Another example of right-wing players building off of TERF scholarship features Dr. Paul McHugh, professor of psychiatry at Johns Hopkins University. As a member of the American College of Pediatricians, a right-wing breakaway group that split from the American Academy of Pediatrics in 2002, McHugh co-authored a new position statement this past March that claims that respecting transgender children’s identities causes them harm and is akin to “child abuse.”

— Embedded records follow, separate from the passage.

-- ==== Sys2Proof/Tests/Slice0.lean ====
section
/-! SUPPORT. Small tests of one step each, their expected values from 95_test_vectors.md and the examples in the rules;
the WellFormed smoke tests; and for every statement with hypotheses a concrete state and operands that meet them. -/

namespace Sys2Proof.Tests

open Sys2Proof.Machine

/-! ### Helpers -/

/-- A running engine on the default machine: program, input, `IP`, `MP`, `IC`, tape, output. -/
def at_ (prog : String) (input : List Byte) (ip mp ic : Nat) (tape : Memory) (out : List Byte) : State :=
  { State.launch Config.default prog.toList input with
    ip := ip, mp := mp, ic := ic, tape := tape, out := out, status := .run }

/-- The next state, if there is one. -/
def nextState (o : StepOutcome) : Option State :=
  match o with
  | .next t => some t
  | .fault _ => none
  | .refused _ => none

/-- What a test looks at. -/
structure Seen where
  status : Status
  err : Option ErrKind
  ip : Nat
  mp : Nat
  ic : Nat
  out : List Byte
  /-- The cell the test asks about. -/
  cell : Byte
  deriving DecidableEq, Repr

/-- The next state's status, error, `IP`, `MP`, `IC`, output and cell `a`. -/
def view (a : Nat) (o : StepOutcome) : Option Seen :=
  (nextState o).map fun t => ⟨t.status, t.err, t.ip, t.mp, t.ic, t.out, t.tape.read a⟩

/-- The position a matcher call returns. -/
def boundary (prog : String) (start : Int) (dir : Direction) : Option Nat :=
  match findBoundary prog.toList start dir with
  | .ok b => some b
  | .error _ => none

/-! ### WellFormed: every check refuses an ill-formed term -/

theorem test_config_without_cells : Config.wf { Config.default with tapeSize := 0 } = false := by decide
theorem test_config_whitespace_holds_opcode : Config.wf { Config.default with ws := [' ', '+'] } = false := by decide
theorem test_nop_of_no_whitespace : Instr.wf Config.default.ws (.nop 'a') = false := by decide
theorem test_nop_of_an_opcode : Instr.wf ['+'] (.nop '+') = false := by decide
theorem test_invalid_of_an_opcode : Instr.wf Config.default.ws (.invalid '[') = false := by decide
theorem test_invalid_of_whitespace : Instr.wf Config.default.ws (.invalid ' ') = false := by decide

/-! ### Decoding: the words of R40, R42, R43, written out bit by bit -/

theorem test_decode_right : decodeTableWord 24 0b000000000000000111110 = some .right := by decide
theorem test_decode_left : decodeTableWord 24 0b000000000000000111100 = some .left := by decide
theorem test_decode_inc : decodeTableWord 24 0b000000000000000101011 = some .inc := by decide
theorem test_decode_dec : decodeTableWord 24 0b000000000000000101101 = some .dec := by decide
theorem test_decode_output : decodeTableWord 24 0b000000000000000101110 = some .output := by decide
theorem test_decode_input : decodeTableWord 24 0b000000000000000101100 = some .input := by decide
theorem test_decode_loop : decodeTableWord 24 0b000000000000001011011 = some .loop := by decide
theorem test_decode_endloop : decodeTableWord 24 0b000000000000001011101 = some .endloop := by decide
/-- U+2028, LINE SEPARATOR. -/
theorem test_decode_nop : decodeTableWord 24 0b000000010000000101000 = some (.nop (Char.ofNat 0x2028)) := by decide
/-- U+FF0B, FULLWIDTH PLUS SIGN, is not `+` (R40). -/
theorem test_decode_invalid : decodeTableWord 24 0b000001111111100001011 = some (.invalid (Char.ofNat 0xFF0B)) := by
  decide
/-- U+200B, ZERO WIDTH SPACE, is not whitespace (R42). -/
theorem test_decode_zero_width_space : decodeTableWord 24 0x200B = some (.invalid (Char.ofNat 0x200B)) := by decide
/-- A surrogate is no character (R47). -/
theorem test_decode_surrogate : decodeTableWord 24 0xD800 = none := by decide
theorem test_decode_above_range : decodeTableWord 24 0x110000 = none := by decide
/-- All 25 code points of R42 are there. -/
theorem test_whitespace_count : defaultWhitespace.length = 25 := by decide
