-- ==== Sys2Proof/Laws/Memory.lean ====
section
/-! SUPPORT. The laws of a byte space: a read after a write, and the canonical form kept by every operation. -/

namespace Sys2Proof.Machine

theorem Memory.wf_nil : Memory.wf [] := ⟨List.Pairwise.nil, by simp⟩

theorem Memory.wf_cons {k : Nat} {b : Byte} {m : Memory} :
    Memory.wf ((k, b) :: m) ↔ b ≠ 0 ∧ (∀ x ∈ m, k < x.1) ∧ Memory.wf m := by
  constructor
  · rintro ⟨hp, hz⟩
    rw [List.pairwise_cons] at hp
    exact ⟨hz _ (List.mem_cons_self ..), hp.1, hp.2, fun x hx => hz x (List.mem_cons_of_mem _ hx)⟩
  · rintro ⟨hb, hk, hp, hz⟩
    refine ⟨List.pairwise_cons.2 ⟨hk, hp⟩, fun x hx => ?_⟩
    rcases List.mem_cons.1 hx with rfl | hx
    · exact hb
    · exact hz x hx

/-- An address below every entry holds byte 0. -/
theorem Memory.read_below {m : Memory} {a : Nat} (h : ∀ x ∈ m, a < x.1) : m.read a = 0 := by
  induction m with
  | nil => rfl
  | cons x m ih =>
    obtain ⟨k, b⟩ := x
    have hk : a < k := h (k, b) (List.mem_cons_self ..)
    rw [Memory.read, if_neg (by omega), ih fun x hx => h x (List.mem_cons_of_mem _ hx)]

/-- What a write adds: nothing but its own address. -/
theorem Memory.mem_write {m : Memory} {a : Nat} {v : Byte} {x : Host.Cell} (h : x ∈ m.write a v) :
    x = (a, v) ∨ x ∈ m := by
  induction m with
  | nil =>
    rw [Memory.write] at h
    split at h
    · exact .inr h
    · exact .inl (List.mem_singleton.1 h)
  | cons y m ih =>
    obtain ⟨k, b⟩ := y
    rw [Memory.write] at h
    split at h
    · split at h
      · exact .inr h
      · simpa using h
    · split at h
      · split at h
        · exact .inr (List.mem_cons_of_mem _ h)
        · rcases List.mem_cons.1 h with h | h
          · exact .inl h
          · exact .inr (List.mem_cons_of_mem _ h)
      · rcases List.mem_cons.1 h with h | h
        · exact .inr (h ▸ List.mem_cons_self ..)
        · rcases ih h with h | h
          · exact .inl h
          · exact .inr (List.mem_cons_of_mem _ h)

/-- A write keeps the canonical form. -/
theorem Memory.wf_write {m : Memory} (h : m.wf) (a : Nat) (v : Byte) : (m.write a v).wf := by
  induction m with
  | nil =>
    rw [Memory.write]
    split
    · exact h
    · exact Memory.wf_cons.2 ⟨by assumption, by simp, Memory.wf_nil⟩
  | cons x m ih =>
    obtain ⟨k, b⟩ := x
    obtain ⟨hb, hk, hm⟩ := Memory.wf_cons.1 h
    rw [Memory.write]
    split
    · split
      · exact h
      · refine Memory.wf_cons.2 ⟨by assumption, ?_, h⟩
        intro x hx
        rcases List.mem_cons.1 hx with rfl | hx
        · assumption
        · have := hk x hx
          omega
    · split
      · subst a
        split
        · exact hm
        · exact Memory.wf_cons.2 ⟨by assumption, hk, hm⟩
      · refine Memory.wf_cons.2 ⟨hb, ?_, ih hm⟩
        intro x hx
        rcases Memory.mem_write hx with rfl | hx
        · show k < a
          omega
        · exact hk x hx

/-- A read at the address written gives the byte written. -/
theorem Memory.read_write_same {m : Memory} (h : m.wf) (a : Nat) (v : Byte) : (m.write a v).read a = v := by
  induction m with
  | nil =>
    rw [Memory.write]
    split
    · simp_all [Memory.read]
    · simp [Memory.read]
  | cons x m ih =>
    obtain ⟨k, b⟩ := x
    obtain ⟨_, hk, hm⟩ := Memory.wf_cons.1 h
    rw [Memory.write]
    split
    · split
      · have hlow : ∀ x ∈ (k, b) :: m, a < x.1 := by
          intro x hx
          rcases List.mem_cons.1 hx with rfl | hx
          · assumption
          · have := hk x hx
            omega
        rw [Memory.read_below hlow]
        exact Eq.symm ‹v = 0›
      · simp [Memory.read]
    · split
      · subst a
        split
        · rw [Memory.read_below hk]
          exact Eq.symm ‹v = 0›
        · simp [Memory.read]
      · rw [Memory.read, if_neg (by omega), ih hm]

/-- A write leaves every other address alone. -/
theorem Memory.read_write_other {m : Memory} (h : m.wf) {a a' : Nat} (v : Byte) (ne : a' ≠ a) :
    (m.write a v).read a' = m.read a' := by
  induction m with
  | nil =>
    rw [Memory.write]
    split
    · rfl
    · simp [Memory.read, ne.symm]
  | cons x m ih =>
    obtain ⟨k, b⟩ := x
    obtain ⟨_, hk, hm⟩ := Memory.wf_cons.1 h
    rw [Memory.write]
    split
    · split
      · rfl
      · rw [Memory.read, if_neg (by omega)]
    · split
      · subst a
        split
        · rw [Memory.read, if_neg (by omega)]
        · simp [Memory.read, ne.symm]
      · simp only [Memory.read]
        rw [ih hm]

/-- Bytes laid out from an address stand at that address or above. -/
theorem Memory.mem_ofBytes {bs : List Byte} {a : Nat} {x : Host.Cell} (h : x ∈ Memory.ofBytes a bs) :
    a ≤ x.1 ∧ x.1 < a + bs.length := by
  induction bs generalizing a with
  | nil => simp [Memory.ofBytes] at h
  | cons b bs ih =>
    rw [Memory.ofBytes] at h
    simp only [List.length_cons]
    split at h
    · have := ih h
      omega
    · rcases List.mem_cons.1 h with rfl | h
      · simp
      · have := ih h
        omega

/-- Placing a stream gives the canonical form. -/
theorem Memory.wf_ofBytes (bs : List Byte) (a : Nat) : (Memory.ofBytes a bs).wf := by
  induction bs generalizing a with
  | nil => exact Memory.wf_nil
  | cons b bs ih =>
    rw [Memory.ofBytes]
    split
    · exact ih _
    · exact Memory.wf_cons.2 ⟨by assumption, fun x hx => (Memory.mem_ofBytes hx).1, ih _⟩

/-- A byte of a placed stream reads as it was placed. -/
theorem Memory.read_ofBytes (bs : List Byte) (a i : Nat) (h : i < bs.length) :
    (Memory.ofBytes a bs).read (a + i) = bs.getD i 0 := by
  induction bs generalizing a i with
  | nil => simp at h
  | cons b bs ih =>
    rw [Memory.ofBytes]
    cases i with
    | zero =>
      split
      · rw [Memory.read_below fun x hx => by have := (Memory.mem_ofBytes hx).1; omega]
        simp_all
      · simp [Memory.read]
    | succ i =>
      have key := ih (a + 1) i (by simpa using h)
      rw [show a + (i + 1) = a + 1 + i by omega]
      split
      · simpa using key
      · rw [Memory.read, if_neg (by omega)]
        simpa using key

theorem Memory.wf_putAll {m : Memory} (h : m.wf) (a : Nat) (bs : List Byte) : (m.putAll a bs).wf := by
  induction bs generalizing m a with
  | nil => exact h
  | cons b bs ih => exact ih (Memory.wf_write h a b) _

theorem Memory.mem_putAll {m : Memory} {a : Nat} {bs : List Byte} {x : Host.Cell} (h : x ∈ m.putAll a bs) :
    (a ≤ x.1 ∧ x.1 < a + bs.length) ∨ x ∈ m := by
  induction bs generalizing m a with
  | nil => exact .inr h
  | cons b bs ih =>
    simp only [List.length_cons]
    rcases ih h with h | h
    · left
      omega
    · rcases Memory.mem_write h with rfl | h
      · left
        simp
      · exact .inr h

/-- An address outside the bytes stored keeps its byte. -/
theorem Memory.read_putAll_other {m : Memory} (h : m.wf) (a : Nat) (bs : List Byte) {a' : Nat}
    (out : a' < a ∨ a + bs.length ≤ a') : (m.putAll a bs).read a' = m.read a' := by
  induction bs generalizing m a with
  | nil => rfl
  | cons b bs ih =>
    simp only [List.length_cons] at out
    rw [Memory.putAll, ih (Memory.wf_write h a b) _ (by omega), Memory.read_write_other h b (by omega)]

/-- The bytes stored read back in order. -/
theorem Memory.read_putAll_inside {m : Memory} (h : m.wf) (a : Nat) (bs : List Byte) {j : Nat} (hj : j < bs.length) :
    (m.putAll a bs).read (a + j) = bs.getD j 0 := by
  induction bs generalizing m a j with
  | nil => simp at hj
  | cons b bs ih =>
    rw [Memory.putAll]
    cases j with
    | zero =>
      rw [Memory.read_putAll_other (Memory.wf_write h a b) _ _ (by omega)]
      simpa using Memory.read_write_same h a b
    | succ j =>
      rw [show a + (j + 1) = a + 1 + j by omega, ih (Memory.wf_write h a b) _ (by simpa using hj)]
      simp

theorem Memory.putAll_append (m : Memory) (a : Nat) (bs cs : List Byte) :
    m.putAll a (bs ++ cs) = (m.putAll a bs).putAll (a + bs.length) cs := by
  induction bs generalizing m a with
  | nil => rfl
  | cons b bs ih =>
    simp only [List.cons_append, Memory.putAll, List.length_cons]
    rw [ih, show a + (bs.length + 1) = a + 1 + bs.length by omega]

end Sys2Proof.Machine
end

Among McHugh’s primary sources? Sheila Jeffreys, another lesbian scholar and anti-trans activist who, like Janice Raymond, is deemed a TERF by advocates for trans justice. Jeffreys recently retired after 24 years of teaching at the University of Melbourne but remains highly influential. She refers to gender-affirmation surgery (also known as gender-reassignment surgery) as a form of mutilation and describes the “practice of transgenderism” as harmful and a “human rights violation.”
While the Right lays siege to some of the most vulnerable members of the LGBTQ community (made especially vulnerable by historic and ongoing neglect and exclusion by the mainstream gay and lesbian movement), it’s TERFs who may actually be guilty of drafting their talking points, adding fuel to the fire of this dangerous anti-trans frenzy.